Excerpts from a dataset

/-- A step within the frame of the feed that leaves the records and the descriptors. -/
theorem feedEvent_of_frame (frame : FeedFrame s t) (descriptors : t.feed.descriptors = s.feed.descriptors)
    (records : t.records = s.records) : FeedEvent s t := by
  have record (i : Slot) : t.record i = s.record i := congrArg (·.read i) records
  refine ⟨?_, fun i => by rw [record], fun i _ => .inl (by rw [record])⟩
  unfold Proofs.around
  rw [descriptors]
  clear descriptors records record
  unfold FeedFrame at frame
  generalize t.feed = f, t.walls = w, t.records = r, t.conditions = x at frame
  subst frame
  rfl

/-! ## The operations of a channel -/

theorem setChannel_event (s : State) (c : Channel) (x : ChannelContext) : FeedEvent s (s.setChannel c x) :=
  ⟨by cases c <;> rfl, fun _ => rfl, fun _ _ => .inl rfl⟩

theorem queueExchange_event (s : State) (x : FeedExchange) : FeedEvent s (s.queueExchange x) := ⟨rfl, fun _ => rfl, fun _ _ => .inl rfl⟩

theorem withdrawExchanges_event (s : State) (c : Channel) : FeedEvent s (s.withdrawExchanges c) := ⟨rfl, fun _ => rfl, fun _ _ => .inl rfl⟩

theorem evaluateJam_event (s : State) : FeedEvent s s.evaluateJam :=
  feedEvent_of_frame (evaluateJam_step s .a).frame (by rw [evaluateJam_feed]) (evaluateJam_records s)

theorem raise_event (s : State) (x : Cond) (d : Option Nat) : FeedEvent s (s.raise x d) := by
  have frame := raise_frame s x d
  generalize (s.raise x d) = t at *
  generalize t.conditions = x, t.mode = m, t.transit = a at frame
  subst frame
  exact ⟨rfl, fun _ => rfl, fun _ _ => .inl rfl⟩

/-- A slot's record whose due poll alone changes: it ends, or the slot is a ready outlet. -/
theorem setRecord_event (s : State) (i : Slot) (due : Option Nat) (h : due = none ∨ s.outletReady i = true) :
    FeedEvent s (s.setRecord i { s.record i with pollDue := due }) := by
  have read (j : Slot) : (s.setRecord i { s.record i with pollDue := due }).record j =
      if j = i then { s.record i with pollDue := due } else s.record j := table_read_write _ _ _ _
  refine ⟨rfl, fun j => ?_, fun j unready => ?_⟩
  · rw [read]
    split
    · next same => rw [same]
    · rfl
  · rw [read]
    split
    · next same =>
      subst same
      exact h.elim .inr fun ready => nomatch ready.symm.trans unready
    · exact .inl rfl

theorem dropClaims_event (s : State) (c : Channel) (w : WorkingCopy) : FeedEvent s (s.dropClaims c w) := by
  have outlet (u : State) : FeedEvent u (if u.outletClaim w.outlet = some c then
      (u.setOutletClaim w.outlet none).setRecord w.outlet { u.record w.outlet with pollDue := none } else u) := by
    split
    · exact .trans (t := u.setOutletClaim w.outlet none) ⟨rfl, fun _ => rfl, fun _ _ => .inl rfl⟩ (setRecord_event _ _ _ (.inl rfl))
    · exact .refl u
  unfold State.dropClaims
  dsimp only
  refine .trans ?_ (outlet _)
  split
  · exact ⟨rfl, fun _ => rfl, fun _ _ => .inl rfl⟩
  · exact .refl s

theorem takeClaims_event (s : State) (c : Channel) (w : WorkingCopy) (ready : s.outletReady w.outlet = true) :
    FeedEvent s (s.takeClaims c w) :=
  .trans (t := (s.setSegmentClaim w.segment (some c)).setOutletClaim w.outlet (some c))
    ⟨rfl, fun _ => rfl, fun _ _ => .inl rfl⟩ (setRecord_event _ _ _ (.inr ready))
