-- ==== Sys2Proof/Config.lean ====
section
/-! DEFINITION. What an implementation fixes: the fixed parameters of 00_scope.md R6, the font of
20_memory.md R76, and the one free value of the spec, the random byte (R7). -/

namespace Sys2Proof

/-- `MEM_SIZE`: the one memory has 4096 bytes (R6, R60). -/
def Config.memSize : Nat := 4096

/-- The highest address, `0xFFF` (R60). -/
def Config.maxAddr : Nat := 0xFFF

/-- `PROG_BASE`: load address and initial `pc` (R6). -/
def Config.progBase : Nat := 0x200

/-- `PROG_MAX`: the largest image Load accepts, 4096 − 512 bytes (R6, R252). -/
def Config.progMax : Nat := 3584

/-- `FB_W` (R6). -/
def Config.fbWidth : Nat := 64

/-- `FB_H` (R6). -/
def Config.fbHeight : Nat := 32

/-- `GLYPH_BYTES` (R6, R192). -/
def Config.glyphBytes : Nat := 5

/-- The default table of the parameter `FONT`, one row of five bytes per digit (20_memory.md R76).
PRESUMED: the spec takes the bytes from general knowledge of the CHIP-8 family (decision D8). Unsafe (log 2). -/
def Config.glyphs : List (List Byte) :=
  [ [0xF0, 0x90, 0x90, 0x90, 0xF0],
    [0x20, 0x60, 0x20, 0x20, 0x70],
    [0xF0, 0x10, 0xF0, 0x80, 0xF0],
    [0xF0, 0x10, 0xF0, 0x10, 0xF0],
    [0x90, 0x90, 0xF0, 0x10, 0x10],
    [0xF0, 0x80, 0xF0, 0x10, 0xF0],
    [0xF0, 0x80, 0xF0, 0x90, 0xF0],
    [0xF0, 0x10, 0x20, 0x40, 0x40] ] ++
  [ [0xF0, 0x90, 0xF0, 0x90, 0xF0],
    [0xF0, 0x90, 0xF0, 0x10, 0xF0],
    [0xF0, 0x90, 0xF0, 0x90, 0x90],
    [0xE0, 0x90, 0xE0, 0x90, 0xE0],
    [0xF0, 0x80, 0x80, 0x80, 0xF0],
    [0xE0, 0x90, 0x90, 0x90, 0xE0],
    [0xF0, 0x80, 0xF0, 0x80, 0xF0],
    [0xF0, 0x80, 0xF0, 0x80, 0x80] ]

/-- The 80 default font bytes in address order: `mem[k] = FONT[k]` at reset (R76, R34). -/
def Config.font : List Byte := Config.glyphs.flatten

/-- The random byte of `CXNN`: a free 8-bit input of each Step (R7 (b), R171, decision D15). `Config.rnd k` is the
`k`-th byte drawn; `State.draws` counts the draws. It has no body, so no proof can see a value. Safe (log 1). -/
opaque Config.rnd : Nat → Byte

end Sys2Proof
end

_WHAT YOU NEED TO DO_.
Each line above that has the word "pollDue" should be copied.

_YOUR SOLUTION_.
    FeedEvent s (s.setRecord i { s.record i with pollDue := due }) := by
  have read (j : Slot) : (s.setRecord i { s.record i with pollDue := due }).record j =
      if j = i then { s.record i with pollDue := due } else s.record j := table_read_write _ _ _ _
      (u.setOutletClaim w.outlet none).setRecord w.outlet { u.record w.outlet with pollDue := none } else u) := by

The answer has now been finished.